--- START ---

/-- R122 on every lane. -/
theorem muladd8V_eq (x a y b : Wide) : muladd8V x a y b =
    wideOf fun k => rounded (laneNat x k * laneNat a k + laneNat y k * laneNat b k + 128) := by
  simp only [muladd8V, muladd8_eq_rounded]

/-- R127 on every lane. -/
theorem neg8V_eq_wide (a : Wide) : neg8V a = wide (lane a 0 ^^^ 0x00FF#16) (lane a 1 ^^^ 0x00FF#16)
    (lane a 2 ^^^ 0x00FF#16) (lane a 3 ^^^ 0x00FF#16) :=
  wide_ext fun k hk => by
    rw [lane_neg8V a k hk]
    match k, hk with
    | 0, _ | 1, _ | 2, _ | 3, _ => simp

/-! The instructions. -/

/-- Settles O34: LMUL ends by its range condition, and its result lane by lane is `mul8` in closed form. -/
theorem lmulRoundsEachProduct : Obligations.LmulRoundsEachProduct := by
  intro rd ra rb s ha hb
  have hexec : exec (.lmul rd ra rb) s = s.finishLane rd (lmulResult (s.laneValue ra) (s.laneValue rb)) :=
    withLane_withLane ha hb _
  rw [hexec, lmulResult, ← mul8V_eq]
  refine ⟨fun h => finishLane_of_inRange ?_, fun h => finishLane_of_outOfRange ((productTooWide_iff _ _).2 h)⟩
  simpa [← Bool.not_eq_true, productTooWide_iff] using h

/-- Settles O35: LMULADD ends by its range condition, and its result lane by lane is `muladd8` in closed form. -/
theorem lmuladdRoundsOnce : Obligations.LmuladdRoundsOnce := by
  intro rd ra rb rc re s ha hb hc he
  have hexec : exec (.lmuladd rd ra rb rc re) s = s.finishLane rd
      (lmuladdResult (s.laneValue ra) (s.laneValue rb) (s.laneValue rc) (s.laneValue re)) :=
    (withLane_withLane ha hb _).trans (withLane_withLane hc he _)
  rw [hexec, lmuladdResult, ← muladd8V_eq]
  refine ⟨fun h => finishLane_of_inRange ?_, fun h => finishLane_of_outOfRange ?_⟩
  · simpa [← Bool.not_eq_true, productTooWide_iff, forall_and] using h
  · simpa [productTooWide_iff, and_or_left, exists_or] using h

/-- Settles O36: LADDS ends by its range condition, and `adds8` is the sum cut at 255 as it stands. -/
theorem laddsSaturatesBytes : Obligations.LaddsSaturatesBytes := by
  intro rd ra rb s ha hb
  have hexec : exec (.ladds rd ra rb) s = s.finishLane rd (laddsResult (s.laneValue ra) (s.laneValue rb)) :=
    withLane_withLane ha hb _
  rw [hexec, laddsResult]
  refine ⟨fun h => finishLane_of_inRange ?_, fun h => finishLane_of_outOfRange ?_⟩
  · simpa [← Bool.not_eq_true, laneNoByte_iff, forall_and] using h
  · simpa [laneNoByte_iff, and_or_left, exists_or] using h

/-- Settles O37: the four instructions have no range condition, and LNEG's result lane by lane is the lane's complement
of the low byte. -/
theorem negateBroadcastAndSwap : Obligations.NegateBroadcastAndSwap := by
  intro rd ra s ha
  refine ⟨?_, withLane_finishLane_ok ha rd _, withLane_finishLane_ok ha rd _, withLane_finishLane_ok ha rd swaprb⟩
  rw [← neg8V_eq_wide]
  exact withLane_finishLane_ok ha rd neg8V

/-! The laws of `mul8` (R124). -/

/-- The correction divides by 255, rounding to nearest, where nothing saturates. -/
theorem rounded_eq_div {t : Nat} (h : t ≤ 255 * 255) : rounded (t + 128) = (t + 127) / 255 := by
  simp only [rounded]
  omega

theorem mul_le_of_bytes {a b : Nat} (ha : a ≤ 255) (hb : b ≤ 255) : a * b ≤ 255 * 255 := Nat.mul_le_mul ha hb

/-- R124 (a). -/
theorem mul8_eq_div {a b : Nat} (ha : a ≤ 255) (hb : b ≤ 255) : mul8 a b = (a * b + 127) / 255 := by
  rw [mul8_eq_rounded, rounded_eq_div (mul_le_of_bytes ha hb)]

/-- R124 (b), for every pair of numbers. -/
theorem mul8_comm (a b : Nat) : mul8 a b = mul8 b a := by rw [mul8, mul8, Nat.mul_comm]

/-- One half of R124 (f); the other is its mirror image. -/
theorem mul8_le_left {a b : Nat} (ha : a ≤ 255) (hb : b ≤ 255) : mul8 a b ≤ a := by
  have hab : a * b ≤ a * 255 := Nat.mul_le_mul_left a hb
  rw [mul8_eq_div ha hb]
  omega

/-- Settles O41: the laws follow from the quotient form of `mul8` on bytes, and the examples evaluate. -/
theorem multiplyLaws : Obligations.MultiplyLaws := by
  refine ⟨fun a b ha hb => ?_, by decide⟩
  have hab : a * b ≤ 255 * 255 := mul_le_of_bytes ha hb
  have hdiv := mul8_eq_div ha hb
  have hunit := mul8_eq_div ha (Nat.le_refl 255)
  have hzero := mul8_eq_div (Nat.zero_le 255) hb
  have hright : mul8 a b ≤ b := mul8_comm a b ▸ mul8_le_left hb ha
  exact ⟨hdiv, by omega, by omega, mul8_comm a b, by omega, by omega, Nat.le_min.2 ⟨mul8_le_left ha hb, hright⟩,
    by omega⟩

end Sys2Proof.Machine
end

section
/-! Proofs, family `41_format_codec`: the conversions as numbers, the four codec instructions (O38, O39), the round
trips (O42), and a source pixel under each format, edge policy and sampling (O50). -/

namespace Sys2Proof.Machine

/-! Wide values given by numbers. -/

/-- A wide value is determined by its lanes as numbers. -/
theorem eq_wideOf {v : Wide} {f : Nat → Nat} (h : ∀ k < 4, laneNat v k = f k) : v = wideOf f :=
  wide_ext fun k hk => BitVec.eq_of_toNat_eq <|
    calc laneNat v k = f k := h k hk
      _ = laneNat (wideOf f) k := (laneNat_wideOf_of_lt f k hk (h k hk ▸ laneNat_lt v k)).symm

/-- Bits side by side, as a number. -/
theorem toNat_append_eq_add {m n : Nat} (x : BitVec m) (y : BitVec n) :
    (x ++ y).toNat = x.toNat * 2 ^ n + y.toNat := by
  rw [BitVec.toNat_append, ← Nat.shiftLeft_add_eq_or_of_lt y.isLt, Nat.shiftLeft_eq]

/-! Packed 32-bit pixels (R150 to R152). -/

/-- A channel is a byte of the low 32 bits. -/
theorem channel_mod_two_pow_32 (p : Nat) {k : Nat} (hk : k < 4) : channel (p % 2 ^ 32) k = channel p k := by
  match k, hk with
  | 0, _ | 1, _ | 2, _ | 3, _ => simp only [channel]; omega

theorem laneNat_unpack32 (p : Word) {k : Nat} (hk : k < 4) : laneNat (unpack32 p) k = channel p.toNat k := by
  have hbyte : (pixelByte p k).toNat = channel p.toNat k := by
    rw [pixelByte, BitVec.extractLsb'_toNat, Nat.shiftRight_eq_div_pow, channel, Nat.pow_mul]
  rw [laneNat, lane_unpack32 p k hk, BitVec.toNat_setWidth_of_le (by decide), hbyte]

theorem toNat_clampByte (w : Wide) (k : Nat) : (clampByte w k).toNat = min (laneNat w k) 255 := by
  rw [clampByte, clamp8, BitVec.toNat_ofNat]
  omega

theorem toNat_pack32 (w : Wide) : (pack32 w).toNat =
    min (laneNat w 0) 255 + min (laneNat w 1) 255 * 2 ^ 8 + min (laneNat w 2) 255 * 2 ^ 16
      + min (laneNat w 3) 255 * 2 ^ 24 := by
  simp only [pack32, toNat_append_eq_add, toNat_clampByte]
  omega

/-! RGB565 pixels (R149, R154, R156). -/

/-- Repeating the high bits below a 5-bit channel, as arithmetic. -/
theorem expand5_eq {x : Nat} (h : x < 32) : expand5 x = x * 8 + x / 4 := by
  revert x; decide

--- END ---

Problem details => Taking the entries above, restate exactly those lines that fall between the line with "have hexec : exec (.ladds" and the line with "of the low byte. -/", keeping both of those lines too.

Task answer =>
  have hexec : exec (.ladds rd ra rb) s = s.finishLane rd (laddsResult (s.laneValue ra) (s.laneValue rb)) :=
    withLane_withLane ha hb _
  rw [hexec, laddsResult]
  refine ⟨fun h => finishLane_of_inRange ?_, fun h => finishLane_of_outOfRange ?_⟩
  · simpa [← Bool.not_eq_true, laneNoByte_iff, forall_and] using h
  · simpa [laneNoByte_iff, and_or_left, exists_or] using h

/-- Settles O37: the four instructions have no range condition, and LNEG's result lane by lane is the lane's complement
of the low byte. -/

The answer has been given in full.